[[ Data for review, beginning ]]
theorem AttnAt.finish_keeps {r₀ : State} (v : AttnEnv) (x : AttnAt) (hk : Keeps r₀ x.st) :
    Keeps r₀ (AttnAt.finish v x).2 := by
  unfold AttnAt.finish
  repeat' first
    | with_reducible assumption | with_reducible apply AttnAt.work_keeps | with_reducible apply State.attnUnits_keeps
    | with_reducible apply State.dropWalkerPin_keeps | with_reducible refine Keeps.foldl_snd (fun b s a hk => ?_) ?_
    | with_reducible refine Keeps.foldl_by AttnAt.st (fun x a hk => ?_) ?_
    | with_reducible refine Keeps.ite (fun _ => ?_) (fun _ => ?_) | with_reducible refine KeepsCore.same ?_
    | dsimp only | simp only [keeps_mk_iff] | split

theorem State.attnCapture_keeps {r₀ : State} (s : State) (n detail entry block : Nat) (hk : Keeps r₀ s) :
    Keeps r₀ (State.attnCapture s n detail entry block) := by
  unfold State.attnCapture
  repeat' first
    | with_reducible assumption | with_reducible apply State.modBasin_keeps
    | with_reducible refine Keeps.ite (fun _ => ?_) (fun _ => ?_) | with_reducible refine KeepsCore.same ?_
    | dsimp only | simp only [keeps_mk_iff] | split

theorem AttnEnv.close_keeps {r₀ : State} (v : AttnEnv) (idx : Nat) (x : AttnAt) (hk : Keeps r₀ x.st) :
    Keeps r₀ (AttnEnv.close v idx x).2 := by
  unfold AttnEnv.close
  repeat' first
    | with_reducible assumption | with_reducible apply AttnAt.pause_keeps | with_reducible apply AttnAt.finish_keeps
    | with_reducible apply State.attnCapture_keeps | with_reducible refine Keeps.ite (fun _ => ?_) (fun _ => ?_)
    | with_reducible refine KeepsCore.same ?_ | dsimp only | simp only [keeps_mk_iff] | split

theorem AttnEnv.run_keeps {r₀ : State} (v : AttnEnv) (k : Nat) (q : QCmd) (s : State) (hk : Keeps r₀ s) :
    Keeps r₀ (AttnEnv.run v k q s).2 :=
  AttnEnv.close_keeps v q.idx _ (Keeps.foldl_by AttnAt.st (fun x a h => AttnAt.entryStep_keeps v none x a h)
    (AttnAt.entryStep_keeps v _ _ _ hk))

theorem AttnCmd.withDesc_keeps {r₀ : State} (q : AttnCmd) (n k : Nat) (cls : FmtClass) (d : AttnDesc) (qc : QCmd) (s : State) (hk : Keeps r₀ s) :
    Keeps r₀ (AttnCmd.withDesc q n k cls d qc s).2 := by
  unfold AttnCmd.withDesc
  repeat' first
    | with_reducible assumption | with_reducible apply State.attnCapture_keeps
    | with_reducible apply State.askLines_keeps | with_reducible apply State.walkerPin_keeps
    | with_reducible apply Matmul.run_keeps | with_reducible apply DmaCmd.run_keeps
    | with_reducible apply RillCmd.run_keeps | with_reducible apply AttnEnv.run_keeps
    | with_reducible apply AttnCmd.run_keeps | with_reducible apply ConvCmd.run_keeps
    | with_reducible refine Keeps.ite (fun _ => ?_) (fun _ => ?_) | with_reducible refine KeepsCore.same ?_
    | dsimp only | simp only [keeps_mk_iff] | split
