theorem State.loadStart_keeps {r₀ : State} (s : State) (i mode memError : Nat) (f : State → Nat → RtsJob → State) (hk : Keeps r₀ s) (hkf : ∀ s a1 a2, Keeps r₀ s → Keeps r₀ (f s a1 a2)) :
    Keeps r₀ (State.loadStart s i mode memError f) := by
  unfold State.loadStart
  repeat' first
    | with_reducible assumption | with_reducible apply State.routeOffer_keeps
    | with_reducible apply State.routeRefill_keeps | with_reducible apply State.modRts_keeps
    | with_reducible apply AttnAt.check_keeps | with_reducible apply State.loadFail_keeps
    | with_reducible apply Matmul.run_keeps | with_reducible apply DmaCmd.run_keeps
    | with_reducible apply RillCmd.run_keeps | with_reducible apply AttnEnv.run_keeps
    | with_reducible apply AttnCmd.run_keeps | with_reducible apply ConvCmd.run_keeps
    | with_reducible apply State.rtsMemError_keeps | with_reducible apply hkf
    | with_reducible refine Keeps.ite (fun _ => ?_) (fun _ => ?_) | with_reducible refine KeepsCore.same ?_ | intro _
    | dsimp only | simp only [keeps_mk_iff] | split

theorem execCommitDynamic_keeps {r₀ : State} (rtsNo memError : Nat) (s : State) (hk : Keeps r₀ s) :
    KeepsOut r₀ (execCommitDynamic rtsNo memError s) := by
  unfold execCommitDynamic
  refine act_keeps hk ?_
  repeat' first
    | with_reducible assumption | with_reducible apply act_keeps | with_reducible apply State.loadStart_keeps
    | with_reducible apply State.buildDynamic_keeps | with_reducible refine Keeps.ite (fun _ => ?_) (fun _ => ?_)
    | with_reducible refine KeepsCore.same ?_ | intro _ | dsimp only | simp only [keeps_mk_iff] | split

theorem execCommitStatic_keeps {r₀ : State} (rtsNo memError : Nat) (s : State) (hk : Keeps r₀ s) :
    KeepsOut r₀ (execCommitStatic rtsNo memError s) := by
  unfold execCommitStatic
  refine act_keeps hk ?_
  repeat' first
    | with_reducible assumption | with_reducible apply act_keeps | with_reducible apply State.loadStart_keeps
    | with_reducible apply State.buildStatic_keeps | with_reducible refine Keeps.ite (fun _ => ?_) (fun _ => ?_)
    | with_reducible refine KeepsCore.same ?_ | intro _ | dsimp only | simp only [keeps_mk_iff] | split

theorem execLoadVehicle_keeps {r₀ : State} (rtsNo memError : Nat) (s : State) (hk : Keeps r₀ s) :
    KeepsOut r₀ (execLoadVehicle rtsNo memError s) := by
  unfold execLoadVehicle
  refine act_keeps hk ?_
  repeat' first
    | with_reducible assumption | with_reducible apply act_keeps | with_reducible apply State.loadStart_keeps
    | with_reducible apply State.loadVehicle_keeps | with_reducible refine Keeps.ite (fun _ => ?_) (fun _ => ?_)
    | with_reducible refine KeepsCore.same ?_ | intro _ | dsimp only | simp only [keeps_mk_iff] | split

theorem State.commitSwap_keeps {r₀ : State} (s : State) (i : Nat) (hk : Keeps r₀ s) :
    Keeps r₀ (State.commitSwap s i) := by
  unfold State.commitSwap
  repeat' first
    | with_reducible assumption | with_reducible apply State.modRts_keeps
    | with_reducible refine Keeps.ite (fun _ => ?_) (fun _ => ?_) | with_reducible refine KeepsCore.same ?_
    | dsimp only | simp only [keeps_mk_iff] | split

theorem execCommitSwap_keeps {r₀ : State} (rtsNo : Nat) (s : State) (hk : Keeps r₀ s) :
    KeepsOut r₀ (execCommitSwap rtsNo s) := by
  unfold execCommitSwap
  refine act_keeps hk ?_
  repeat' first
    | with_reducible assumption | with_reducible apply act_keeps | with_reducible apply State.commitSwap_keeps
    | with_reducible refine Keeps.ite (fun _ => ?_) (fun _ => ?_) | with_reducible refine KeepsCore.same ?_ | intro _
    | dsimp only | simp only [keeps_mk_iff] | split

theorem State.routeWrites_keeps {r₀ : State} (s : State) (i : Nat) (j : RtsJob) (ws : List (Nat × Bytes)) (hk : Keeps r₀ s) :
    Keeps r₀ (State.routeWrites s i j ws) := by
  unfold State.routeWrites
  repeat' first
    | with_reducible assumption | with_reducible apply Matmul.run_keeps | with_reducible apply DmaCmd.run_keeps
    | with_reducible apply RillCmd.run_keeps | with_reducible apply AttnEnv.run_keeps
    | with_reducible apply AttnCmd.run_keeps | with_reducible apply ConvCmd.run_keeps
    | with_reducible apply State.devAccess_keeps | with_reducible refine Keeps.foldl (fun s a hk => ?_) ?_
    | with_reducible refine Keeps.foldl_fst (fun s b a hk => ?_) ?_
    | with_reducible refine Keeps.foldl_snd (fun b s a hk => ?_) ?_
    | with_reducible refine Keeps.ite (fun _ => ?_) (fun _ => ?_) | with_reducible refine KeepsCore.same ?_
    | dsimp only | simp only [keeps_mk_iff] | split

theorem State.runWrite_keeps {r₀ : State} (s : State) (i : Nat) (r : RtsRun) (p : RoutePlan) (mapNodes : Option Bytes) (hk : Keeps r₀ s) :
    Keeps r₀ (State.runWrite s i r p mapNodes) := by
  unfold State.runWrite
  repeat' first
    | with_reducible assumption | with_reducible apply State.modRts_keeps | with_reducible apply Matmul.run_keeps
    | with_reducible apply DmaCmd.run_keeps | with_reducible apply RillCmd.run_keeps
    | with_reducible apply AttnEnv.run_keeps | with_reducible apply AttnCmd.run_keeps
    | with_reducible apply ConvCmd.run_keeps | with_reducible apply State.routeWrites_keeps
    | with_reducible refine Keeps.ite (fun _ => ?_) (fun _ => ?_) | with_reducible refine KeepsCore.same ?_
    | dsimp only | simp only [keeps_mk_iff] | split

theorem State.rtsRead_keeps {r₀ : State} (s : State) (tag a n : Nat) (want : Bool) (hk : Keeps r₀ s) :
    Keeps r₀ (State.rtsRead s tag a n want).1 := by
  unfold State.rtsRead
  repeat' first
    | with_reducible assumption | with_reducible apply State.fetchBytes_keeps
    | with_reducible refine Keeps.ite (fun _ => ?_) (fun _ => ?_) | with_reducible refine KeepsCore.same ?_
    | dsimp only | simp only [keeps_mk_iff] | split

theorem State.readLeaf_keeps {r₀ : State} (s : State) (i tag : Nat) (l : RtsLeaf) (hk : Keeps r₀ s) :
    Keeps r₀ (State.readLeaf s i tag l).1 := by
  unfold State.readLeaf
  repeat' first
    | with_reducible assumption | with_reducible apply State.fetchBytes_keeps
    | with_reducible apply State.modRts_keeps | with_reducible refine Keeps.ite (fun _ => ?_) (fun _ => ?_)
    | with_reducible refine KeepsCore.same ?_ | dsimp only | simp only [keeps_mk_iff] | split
[[ Data for review, end ]]
[[ Data for review, beginning ]]
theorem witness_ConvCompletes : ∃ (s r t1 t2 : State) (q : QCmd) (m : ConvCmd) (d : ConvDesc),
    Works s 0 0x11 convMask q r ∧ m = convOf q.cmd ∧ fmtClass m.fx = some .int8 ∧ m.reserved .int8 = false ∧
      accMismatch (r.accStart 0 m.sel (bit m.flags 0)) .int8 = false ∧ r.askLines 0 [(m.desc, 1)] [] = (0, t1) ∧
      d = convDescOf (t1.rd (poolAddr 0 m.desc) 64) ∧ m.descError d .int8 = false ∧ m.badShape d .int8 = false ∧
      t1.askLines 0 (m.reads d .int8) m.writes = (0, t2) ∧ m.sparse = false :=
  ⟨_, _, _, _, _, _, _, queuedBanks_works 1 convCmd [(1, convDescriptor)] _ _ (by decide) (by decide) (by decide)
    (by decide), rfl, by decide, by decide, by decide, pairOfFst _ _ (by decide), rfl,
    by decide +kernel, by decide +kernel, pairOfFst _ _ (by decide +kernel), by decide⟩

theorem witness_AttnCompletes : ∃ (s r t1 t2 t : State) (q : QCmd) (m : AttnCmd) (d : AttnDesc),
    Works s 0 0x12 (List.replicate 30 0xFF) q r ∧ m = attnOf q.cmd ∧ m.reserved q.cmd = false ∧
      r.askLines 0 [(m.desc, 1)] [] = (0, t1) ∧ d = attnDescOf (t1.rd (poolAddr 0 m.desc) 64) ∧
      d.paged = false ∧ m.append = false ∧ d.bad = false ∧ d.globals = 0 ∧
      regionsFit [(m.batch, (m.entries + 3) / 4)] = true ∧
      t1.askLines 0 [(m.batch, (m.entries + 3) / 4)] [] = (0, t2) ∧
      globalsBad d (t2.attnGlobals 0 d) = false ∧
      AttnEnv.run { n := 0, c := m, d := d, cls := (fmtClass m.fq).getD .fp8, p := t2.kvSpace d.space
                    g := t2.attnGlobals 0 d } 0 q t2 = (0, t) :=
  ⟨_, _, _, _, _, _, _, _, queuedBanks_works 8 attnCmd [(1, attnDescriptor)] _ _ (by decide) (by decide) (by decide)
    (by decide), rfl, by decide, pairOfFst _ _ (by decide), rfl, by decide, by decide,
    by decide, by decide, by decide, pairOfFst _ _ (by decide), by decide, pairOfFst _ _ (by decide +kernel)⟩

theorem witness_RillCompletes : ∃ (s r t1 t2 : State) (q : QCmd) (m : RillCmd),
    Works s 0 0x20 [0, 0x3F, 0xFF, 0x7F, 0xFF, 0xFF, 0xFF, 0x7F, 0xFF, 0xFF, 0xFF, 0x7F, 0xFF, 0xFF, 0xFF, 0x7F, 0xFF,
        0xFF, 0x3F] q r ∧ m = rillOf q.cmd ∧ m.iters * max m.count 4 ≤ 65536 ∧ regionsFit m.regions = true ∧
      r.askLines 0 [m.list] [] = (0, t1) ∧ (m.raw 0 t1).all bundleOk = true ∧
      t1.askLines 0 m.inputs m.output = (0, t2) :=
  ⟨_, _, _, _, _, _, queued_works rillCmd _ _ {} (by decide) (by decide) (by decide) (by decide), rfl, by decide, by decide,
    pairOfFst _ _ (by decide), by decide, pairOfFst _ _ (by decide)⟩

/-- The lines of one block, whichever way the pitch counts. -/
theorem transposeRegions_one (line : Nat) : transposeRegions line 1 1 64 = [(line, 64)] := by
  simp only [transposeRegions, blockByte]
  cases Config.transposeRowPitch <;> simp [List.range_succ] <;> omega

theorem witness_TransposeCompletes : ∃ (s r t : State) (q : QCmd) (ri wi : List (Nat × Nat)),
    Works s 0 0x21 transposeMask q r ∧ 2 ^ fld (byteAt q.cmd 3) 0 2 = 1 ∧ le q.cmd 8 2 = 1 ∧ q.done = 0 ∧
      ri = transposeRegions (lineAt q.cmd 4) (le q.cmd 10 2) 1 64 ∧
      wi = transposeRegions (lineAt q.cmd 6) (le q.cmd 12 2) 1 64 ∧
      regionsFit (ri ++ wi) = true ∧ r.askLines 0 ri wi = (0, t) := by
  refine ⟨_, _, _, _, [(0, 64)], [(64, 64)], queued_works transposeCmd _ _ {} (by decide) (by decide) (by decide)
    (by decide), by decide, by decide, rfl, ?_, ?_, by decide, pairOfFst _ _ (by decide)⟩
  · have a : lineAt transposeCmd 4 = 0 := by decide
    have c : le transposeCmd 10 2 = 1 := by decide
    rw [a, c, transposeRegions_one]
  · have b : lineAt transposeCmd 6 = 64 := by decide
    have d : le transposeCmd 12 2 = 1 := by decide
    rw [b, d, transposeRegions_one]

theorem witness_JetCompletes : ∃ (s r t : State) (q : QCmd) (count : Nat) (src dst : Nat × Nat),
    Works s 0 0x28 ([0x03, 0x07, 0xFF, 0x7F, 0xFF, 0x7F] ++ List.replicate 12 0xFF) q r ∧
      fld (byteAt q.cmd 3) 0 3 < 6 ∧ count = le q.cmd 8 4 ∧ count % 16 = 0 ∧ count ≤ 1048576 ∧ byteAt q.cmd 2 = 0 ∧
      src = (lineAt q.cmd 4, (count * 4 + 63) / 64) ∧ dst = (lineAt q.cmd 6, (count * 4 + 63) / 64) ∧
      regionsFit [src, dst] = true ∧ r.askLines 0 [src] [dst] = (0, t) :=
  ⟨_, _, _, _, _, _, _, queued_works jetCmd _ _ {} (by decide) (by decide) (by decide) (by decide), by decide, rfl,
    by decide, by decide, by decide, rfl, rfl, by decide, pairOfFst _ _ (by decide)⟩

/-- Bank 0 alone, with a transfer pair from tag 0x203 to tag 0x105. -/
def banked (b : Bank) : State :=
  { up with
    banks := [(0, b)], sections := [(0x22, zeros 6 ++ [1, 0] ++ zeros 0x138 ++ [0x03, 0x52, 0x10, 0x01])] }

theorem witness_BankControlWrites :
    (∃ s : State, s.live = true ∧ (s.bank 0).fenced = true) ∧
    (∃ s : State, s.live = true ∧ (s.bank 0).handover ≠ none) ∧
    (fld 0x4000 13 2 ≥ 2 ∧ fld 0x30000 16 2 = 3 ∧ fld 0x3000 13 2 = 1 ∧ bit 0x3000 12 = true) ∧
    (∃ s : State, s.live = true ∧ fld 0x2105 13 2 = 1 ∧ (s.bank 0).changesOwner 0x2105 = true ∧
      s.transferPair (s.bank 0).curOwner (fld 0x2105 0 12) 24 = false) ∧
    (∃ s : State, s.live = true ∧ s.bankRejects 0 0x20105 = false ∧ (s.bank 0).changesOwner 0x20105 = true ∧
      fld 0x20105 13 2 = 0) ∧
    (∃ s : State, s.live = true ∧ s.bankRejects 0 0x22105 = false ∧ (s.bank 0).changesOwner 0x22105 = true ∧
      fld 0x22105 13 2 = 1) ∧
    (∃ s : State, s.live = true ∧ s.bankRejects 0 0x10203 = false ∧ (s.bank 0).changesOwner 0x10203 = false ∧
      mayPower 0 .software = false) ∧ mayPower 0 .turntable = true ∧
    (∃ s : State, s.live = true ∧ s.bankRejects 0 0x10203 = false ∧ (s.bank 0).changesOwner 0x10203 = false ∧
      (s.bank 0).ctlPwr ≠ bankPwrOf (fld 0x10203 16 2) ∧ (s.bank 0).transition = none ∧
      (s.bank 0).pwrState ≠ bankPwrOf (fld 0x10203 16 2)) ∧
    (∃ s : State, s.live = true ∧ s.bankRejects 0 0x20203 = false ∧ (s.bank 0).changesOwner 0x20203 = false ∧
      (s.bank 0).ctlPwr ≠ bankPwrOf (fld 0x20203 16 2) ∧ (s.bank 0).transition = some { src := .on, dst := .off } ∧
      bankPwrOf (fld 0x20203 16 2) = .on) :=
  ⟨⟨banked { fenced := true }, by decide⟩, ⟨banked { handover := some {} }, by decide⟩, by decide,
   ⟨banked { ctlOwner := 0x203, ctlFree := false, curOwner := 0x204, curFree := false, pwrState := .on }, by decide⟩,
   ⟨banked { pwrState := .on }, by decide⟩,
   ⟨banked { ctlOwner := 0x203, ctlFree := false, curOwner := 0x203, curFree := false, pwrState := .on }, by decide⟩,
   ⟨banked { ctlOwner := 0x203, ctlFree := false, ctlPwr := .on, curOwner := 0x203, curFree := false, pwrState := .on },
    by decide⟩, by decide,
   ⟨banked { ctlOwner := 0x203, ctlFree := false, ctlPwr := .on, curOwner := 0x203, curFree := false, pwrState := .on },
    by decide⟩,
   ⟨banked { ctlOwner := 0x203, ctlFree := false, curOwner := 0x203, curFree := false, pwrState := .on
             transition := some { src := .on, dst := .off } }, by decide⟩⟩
[[ Data for review, end ]]
[[ Data for review, beginning ]]
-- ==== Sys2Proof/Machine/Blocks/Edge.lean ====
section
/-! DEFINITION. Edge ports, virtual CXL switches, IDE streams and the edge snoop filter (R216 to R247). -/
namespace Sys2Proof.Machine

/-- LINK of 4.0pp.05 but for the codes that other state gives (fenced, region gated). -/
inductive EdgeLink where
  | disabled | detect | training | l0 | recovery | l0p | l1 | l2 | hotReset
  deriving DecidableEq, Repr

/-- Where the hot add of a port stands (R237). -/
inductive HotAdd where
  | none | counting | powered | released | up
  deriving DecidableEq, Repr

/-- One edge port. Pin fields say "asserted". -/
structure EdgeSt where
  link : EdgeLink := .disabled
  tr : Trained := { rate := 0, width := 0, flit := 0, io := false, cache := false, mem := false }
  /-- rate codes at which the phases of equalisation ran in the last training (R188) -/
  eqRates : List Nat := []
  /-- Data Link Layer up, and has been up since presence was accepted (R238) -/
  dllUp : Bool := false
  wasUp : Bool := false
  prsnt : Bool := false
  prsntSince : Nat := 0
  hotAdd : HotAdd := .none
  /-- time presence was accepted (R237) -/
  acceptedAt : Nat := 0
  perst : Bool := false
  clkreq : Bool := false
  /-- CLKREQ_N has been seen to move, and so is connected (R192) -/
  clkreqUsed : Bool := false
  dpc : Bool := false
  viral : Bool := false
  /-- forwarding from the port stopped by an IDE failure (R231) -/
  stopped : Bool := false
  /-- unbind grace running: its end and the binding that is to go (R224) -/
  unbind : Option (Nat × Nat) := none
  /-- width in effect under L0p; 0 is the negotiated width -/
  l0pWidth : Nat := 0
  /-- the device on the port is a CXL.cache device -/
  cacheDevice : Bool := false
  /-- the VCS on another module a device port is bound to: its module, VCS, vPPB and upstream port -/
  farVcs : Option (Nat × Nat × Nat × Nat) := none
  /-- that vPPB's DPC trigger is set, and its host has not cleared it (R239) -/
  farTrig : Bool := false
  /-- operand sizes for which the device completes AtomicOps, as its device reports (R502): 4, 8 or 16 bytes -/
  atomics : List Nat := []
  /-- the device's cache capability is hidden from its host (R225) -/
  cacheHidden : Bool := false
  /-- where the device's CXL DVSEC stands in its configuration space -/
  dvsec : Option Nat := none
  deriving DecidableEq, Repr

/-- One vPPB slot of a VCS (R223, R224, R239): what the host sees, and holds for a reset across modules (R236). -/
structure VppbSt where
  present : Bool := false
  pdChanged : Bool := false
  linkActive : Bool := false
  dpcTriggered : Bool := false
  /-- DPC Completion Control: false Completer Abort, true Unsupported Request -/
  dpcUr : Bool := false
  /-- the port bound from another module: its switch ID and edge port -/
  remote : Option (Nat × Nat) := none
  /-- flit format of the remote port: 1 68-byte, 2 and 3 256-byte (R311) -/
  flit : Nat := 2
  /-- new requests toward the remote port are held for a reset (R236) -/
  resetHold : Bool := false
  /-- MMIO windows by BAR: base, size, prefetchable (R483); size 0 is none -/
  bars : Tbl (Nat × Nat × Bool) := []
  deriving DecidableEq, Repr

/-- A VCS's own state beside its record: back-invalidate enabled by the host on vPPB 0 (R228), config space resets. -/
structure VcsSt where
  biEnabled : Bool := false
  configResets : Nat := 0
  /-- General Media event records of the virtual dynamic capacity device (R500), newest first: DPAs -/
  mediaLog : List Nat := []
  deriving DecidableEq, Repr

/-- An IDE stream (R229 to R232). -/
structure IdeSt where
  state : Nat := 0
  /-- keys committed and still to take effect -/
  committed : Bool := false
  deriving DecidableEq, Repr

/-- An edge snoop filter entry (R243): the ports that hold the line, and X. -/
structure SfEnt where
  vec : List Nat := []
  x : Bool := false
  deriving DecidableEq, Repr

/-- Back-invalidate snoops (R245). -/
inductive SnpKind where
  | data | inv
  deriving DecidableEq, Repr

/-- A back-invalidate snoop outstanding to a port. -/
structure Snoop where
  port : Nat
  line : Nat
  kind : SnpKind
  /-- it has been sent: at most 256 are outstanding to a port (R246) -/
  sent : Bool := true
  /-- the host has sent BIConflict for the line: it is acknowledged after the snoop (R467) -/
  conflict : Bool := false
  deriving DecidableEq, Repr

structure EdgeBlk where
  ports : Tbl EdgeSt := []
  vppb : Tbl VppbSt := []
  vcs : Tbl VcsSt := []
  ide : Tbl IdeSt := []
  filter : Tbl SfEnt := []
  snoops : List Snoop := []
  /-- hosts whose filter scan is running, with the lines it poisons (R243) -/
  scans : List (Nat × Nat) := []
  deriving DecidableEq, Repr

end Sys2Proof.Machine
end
[[ Data for review, end ]]
▶ **What is needed**:
From the material above, set down exactly the lines between the line holding "biEnabled : Bool := false" and the line holding "snoops : List Snoop := []", inclusive. Include nothing else.

▶ **Written response**:
  biEnabled : Bool := false
  configResets : Nat := 0
  /-- General Media event records of the virtual dynamic capacity device (R500), newest first: DPAs -/
  mediaLog : List Nat := []
  deriving DecidableEq, Repr

/-- An IDE stream (R229 to R232). -/
structure IdeSt where
  state : Nat := 0
  /-- keys committed and still to take effect -/
  committed : Bool := false
  deriving DecidableEq, Repr

/-- An edge snoop filter entry (R243): the ports that hold the line, and X. -/
structure SfEnt where
  vec : List Nat := []
  x : Bool := false
  deriving DecidableEq, Repr

/-- Back-invalidate snoops (R245). -/
inductive SnpKind where
  | data | inv
  deriving DecidableEq, Repr

/-- A back-invalidate snoop outstanding to a port. -/
structure Snoop where
  port : Nat
  line : Nat
  kind : SnpKind
  /-- it has been sent: at most 256 are outstanding to a port (R246) -/
  sent : Bool := true
  /-- the host has sent BIConflict for the line: it is acknowledged after the snoop (R467) -/
  conflict : Bool := false
  deriving DecidableEq, Repr

structure EdgeBlk where
  ports : Tbl EdgeSt := []
  vppb : Tbl VppbSt := []
  vcs : Tbl VcsSt := []
  ide : Tbl IdeSt := []
  filter : Tbl SfEnt := []
  snoops : List Snoop := []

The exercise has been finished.